Among the records below, find the lines that hold the word "exact" and report how many there are, with no other words.
Top of DATASET EXCERPTS
theorem encodeLoop_eq (syms : List Byte) (i : Nat) (s : State) (hpv : s.pv = true) (hp : s.ParamsOk)
    (hn : ∀ sym ∈ syms, sym.toNat < s.prN.toNat)
    (hfit : admits s.caps.bs (s.bs.length + (syms.flatMap s.codeword).length) = true) :
    encodeLoop syms i s = .done (afterEncode syms s) := by
  induction syms generalizing i s with
  | nil => rfl
  | cons sym rest ih =>
    have hsym : sym.toNat < s.prN.toNat := hn sym (by simp)
    have hlen : symbolLength s.prM.toNat s.prPT.toNat sym.toNat % 2 ^ 8
        = symbolLength s.prM.toNat s.prPT.toNat sym.toNat :=
      Nat.mod_eq_of_lt (by have := hp.params.length_le hsym; omega)
    have hfit1 : admits s.caps.bs (s.bs.length + symbolLength s.prM.toNat s.prPT.toNat sym.toNat) = true :=
      admits_mono (by simp) hfit
    rw [encodeLoop, encodeSymbol_eq, if_pos hpv, if_pos hsym, Result.done_andThen, packPair_eq]
    simp only [State.writePair_rv, if_true, State.writePair_len, State.writePair_code, BitVec.toNat_ofNat, hlen]
    rw [append_eq, if_pos (Or.inr (by simpa using hfit1)), Result.done_andThen]
    have ht := ih (i + 1)
      (((s.writePair (symbolCode s.prM.toNat s.prPT.toNat sym.toNat)
        (symbolLength s.prM.toNat s.prPT.toNat sym.toNat)).writeBs (s.bs ++ s.codeword sym)))
      hpv hp (fun x hx => hn x (List.mem_cons_of_mem _ hx))
      (by
        have e : ∀ x, (((s.writePair (symbolCode s.prM.toNat s.prPT.toNat sym.toNat)
          (symbolLength s.prM.toNat s.prPT.toNat sym.toNat)).writeBs (s.bs ++ s.codeword sym))).codeword x
            = s.codeword x := fun x => rfl
        simp only [List.flatMap_cons, List.length_append] at hfit
        have e2 := List.flatMap_congr (l := rest) (fun x _ => e x)
        simp only [State.writeBs_bs, State.writeBs_caps, State.writePair_caps]
        rw [e2]
        simpa [Nat.add_assoc] using hfit)
    refine Eq.trans ht ?_
    unfold afterEncode
    cases hr : rest with
    | nil => simp [State.codeword]; rfl
    | cons x xs =>
      have e : ∀ x, (((s.writePair (symbolCode s.prM.toNat s.prPT.toNat sym.toNat)
        (symbolLength s.prM.toNat s.prPT.toNat sym.toNat)).writeBs (s.bs ++ s.codeword sym))).codeword x
          = s.codeword x := fun x => rfl
      simp only [List.getLast?_cons_cons]
      simp only [List.getLast?_cons, List.flatMap_cons]
      have e2 := List.flatMap_congr (l := x :: xs) (fun x _ => e x)
      rw [List.flatMap_cons, List.flatMap_cons] at e2
      simp only [State.writeBs_bs]
      rw [e2, List.append_assoc]
      rfl

/-- `ENCODE`'s loop does not touch these. -/
theorem encodeLoop_frame {syms : List Byte} {i : Nat} {s t : State} (h : encodeLoop syms i s = .done t) :
    t = { s with bs := t.bs, code := t.code, len := t.len, rv := t.rv } ∧ s.bs.length ≤ t.bs.length := by
  induction syms generalizing i s with
  | nil => cases h; exact ⟨rfl, Nat.le_refl _⟩
  | cons sym rest ih =>
    rw [encodeLoop, Result.andThen_eq_done] at h
    obtain ⟨u, hu, h⟩ := h
    rw [Result.andThen_eq_done] at h
    obtain ⟨v, hv, h⟩ := h
    obtain ⟨h1, h2⟩ := ih h
    rw [encodeSymbol_eq] at hu
    rw [packPair_eq, append_eq] at hv
    split at hu
    · split at hu
      · cases hu
        split at hv
        · split at hv
          · cases hv
            refine ⟨?_, ?_⟩
            · rw [h1]; rfl
            · simp at h2; omega
          · cases hv
        · cases hv
      · cases hu
    · cases hu

theorem append_not_endless (code : CodeWord) (len : Nat) (s : State) : append code len s ≠ .endless := by
  rw [append_eq]; split <;> simp

theorem encodeSymbol_not_endless (index : Option Nat) (sym : Byte) (s : State) :
    encodeSymbol index sym s ≠ .endless := by
  rw [encodeSymbol_eq]; split
  · split <;> simp
  · simp

theorem packPair_not_endless (s : State) : packPair s ≠ .endless := by
  rw [packPair_eq]; split
  · exact append_not_endless _ _ _
  · simp

theorem serialize_not_endless (s : State) : serialize s ≠ .endless := by
  rw [serialize_eq]; split <;> simp

theorem deserialize_not_endless (s : State) : deserialize s ≠ .endless := by
  cases h : s.ibuf with
  | nil => rw [deserialize_nil h]; simp
  | cons header payload => rw [deserialize_cons h]; split; · simp
                           split <;> simp

theorem encodeLoop_not_endless (syms : List Byte) (i : Nat) (s : State) : encodeLoop syms i s ≠ .endless := by
  induction syms generalizing i s with
  | nil => simp [encodeLoop]
  | cons sym rest ih =>
    intro h
    rw [encodeLoop, Result.andThen_eq_endless] at h
    obtain h | ⟨u, -, h⟩ := h
    · exact encodeSymbol_not_endless _ _ _ h
    · rw [Result.andThen_eq_endless] at h
      obtain h | ⟨v, -, h⟩ := h
      · exact packPair_not_endless _ h
      · exact ih _ _ h

/-- `DECODE`'s loop touches `CUR`, `SYMO`, `SV` and `OBUF` only, and ends at the end of the sequence
(44_composite_operations R131). -/
theorem decodeLoop_done {fuel : Nat} {s t : State} (h : decodeLoop fuel s = .done t) (hc : s.cur ≤ s.bs.length) :
    t = { s with cur := t.cur, symo := t.symo, sv := t.sv, obuf := t.obuf } ∧ t.cur = s.bs.length := by
  induction fuel generalizing s with
  | zero =>
    simp only [decodeLoop, State.blen] at h
    split at h
    · cases h
    · cases h; exact ⟨rfl, by omega⟩
  | succ fuel ih =>
    simp only [decodeLoop, State.blen] at h
    split at h
    · rw [Result.andThen_eq_done] at h
      obtain ⟨u, hu, h⟩ := h
      rw [Result.andThen_eq_done] at h
      obtain ⟨v, hv, h⟩ := h
      have hcur := decodeSymbol_cur hu hc
      have hbs : u.bs = s.bs := by
        obtain ⟨-, -, -, ⟨-, rfl⟩ | ⟨-, b, -, rfl⟩⟩ := decodeSymbol_done hu <;> rfl
      have hu2 : u = { s with cur := u.cur, symo := u.symo, sv := u.sv } := by
        obtain ⟨-, -, -, ⟨-, rfl⟩ | ⟨-, b, -, rfl⟩⟩ := decodeSymbol_done hu <;> rfl
      rw [obufAppend_eq] at hv
      split at hv
      · cases hv
        obtain ⟨h1, h2⟩ := ih h (by simp [hbs]; omega)
        refine ⟨?_, by simpa [hbs] using h2⟩
        rw [h1]
        simp only [State.writeObuf]
        rw [hu2]
      · cases hv
    · cases h; exact ⟨rfl, by omega⟩

/-- A loop whose iterations each read at least one bit ends (70_reset R191). -/
theorem decodeLoop_not_endless {fuel : Nat} {s : State} (hm : 1 ≤ s.prM.toNat) (hc : s.cur ≤ s.bs.length)
    (hf : s.bs.length - s.cur ≤ fuel) : decodeLoop fuel s ≠ .endless := by
  induction fuel generalizing s with
  | zero =>
    simp only [decodeLoop, State.blen]
    rw [if_neg (by omega)]; simp
  | succ fuel ih =>
    intro h
    simp only [decodeLoop, State.blen] at h
    split at h
    · rw [Result.andThen_eq_endless] at h
      obtain h | ⟨u, hu, h⟩ := h
      · exact decodeSymbol_not_endless _ h
      · rw [Result.andThen_eq_endless] at h
        have hcur := decodeSymbol_cur hu hc
        have hu2 : u = { s with cur := u.cur, symo := u.symo, sv := u.sv } := by
          obtain ⟨-, -, -, ⟨-, rfl⟩ | ⟨-, b, -, rfl⟩⟩ := decodeSymbol_done hu <;> rfl
        have hbs : u.bs = s.bs := by rw [hu2]
        have hpm : u.prM = s.prM := by rw [hu2]
        obtain h | ⟨v, hv, h⟩ := h
        · rw [obufAppend_eq] at h; split at h <;> cases h
        · rw [obufAppend_eq] at hv
          split at hv
          · cases hv
            exact ih (by simpa [hpm] using hm) (by simp [hbs]; omega) (by simp [hbs]; omega) h
          · cases hv
    · cases h

/-- What the loop of `DECODE` has done after the symbols `syms` (44_composite_operations R131). -/
def afterDecode (syms : List Byte) (s : State) : State :=
  { s with
    cur := s.cur + (syms.flatMap s.codeword).length
    symo := syms.getLast?.getD s.symo
    sv := s.sv || decide (syms ≠ [])
    obuf := s.obuf ++ syms }

/-- The loop of `DECODE` recovers the symbols whose codewords the rest of the sequence is made of (45_laws R154). -/
theorem decodeLoop_codewords (syms : List Byte) (fuel : Nat) (s : State) (hpv : s.pv = true) (hp : s.ParamsOk)
    (hm : 1 ≤ s.prM.toNat) (hn : ∀ sym ∈ syms, sym.toNat < s.prN.toNat) (hcur : s.cur ≤ s.bs.length)
    (hb : s.bs.drop s.cur = syms.flatMap s.codeword)
    (hfuel : syms.length ≤ fuel) (hfit : admits s.caps.obuf (s.obuf.length + syms.length) = true) :
    decodeLoop fuel s = .done (afterDecode syms s) := by
  induction syms generalizing fuel s with
  | nil =>
    have hle : s.bs.length ≤ s.cur := by
      simpa using hb
    have hd : ∀ f, decodeLoop f s = .done s := by
      intro f
      cases f <;> simp only [decodeLoop, State.blen] <;> rw [if_neg (by omega)]
    rw [hd]
    simp [afterDecode]
  | cons sym rest ih =>
    have hsym : sym.toNat < s.prN.toNat := hn sym (by simp)
    rw [List.flatMap_cons] at hb
    have hlen := codeword_length s sym
    have hpos : 1 ≤ symbolLength s.prM.toNat s.prPT.toNat sym.toNat := by
      unfold symbolLength; split <;> omega
    have hdl : s.bs.length - s.cur = (s.codeword sym).length + (rest.flatMap s.codeword).length := by
      rw [← List.length_drop, hb, List.length_append]
    cases fuel with
    | zero => simp at hfuel
    | succ fuel =>
      simp only [decodeLoop, State.blen]
      rw [if_pos (by omega), decodeSymbol_codeword hpv hp hsym (by omega) hb, Result.done_andThen]
      rw [obufAppend_fits (by exact admits_mono (b := s.obuf.length + (sym :: rest).length) (by simp) hfit),
        Result.done_andThen]
      have e : ∀ x, ((s.writeSymbol sym.toNat (symbolLength s.prM.toNat s.prPT.toNat sym.toNat)).writeObuf
          (s.obuf ++ [sym])).codeword x = s.codeword x := fun x => rfl
      have ht := ih fuel ((s.writeSymbol sym.toNat (symbolLength s.prM.toNat s.prPT.toNat sym.toNat)).writeObuf
          (s.obuf ++ [sym])) hpv hp hm (fun x hx => hn x (List.mem_cons_of_mem _ hx))
          (by simp; omega)
          (by
            simp only [State.writeObuf_bs, State.writeObuf_cur, State.writeSymbol_bs, State.writeSymbol_cur]
            rw [← List.drop_drop, hb, ← hlen, List.drop_left]
            rfl)
          (by simpa using hfuel)
          (by simpa [Nat.add_assoc, Nat.add_comm 1] using hfit)
      have hsymo : BitVec.ofNat 8 sym.toNat = sym := by simp
      simp only [State.writeSymbol_symo, State.writeSymbol_obuf, hsymo]
      refine Eq.trans ht ?_
      simp only [afterDecode, State.writeObuf, State.writeSymbol, Result.done.injEq, State.mk.injEq,
        ArchState.mk.injEq, hsymo, true_and, and_true]
      refine ⟨?_, ?_, ?_, ?_⟩
      · cases rest <;> simp [List.getLast?_cons]
      · rw [List.flatMap_cons, List.length_append, hlen]
        show _ + _ + (rest.flatMap s.codeword).length = _
        omega
      · simp
      · simp

end Sys2Proof.Machine
end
Bottom of DATASET EXCERPTS
**RESPONSE TO THE EXERCISE:**
10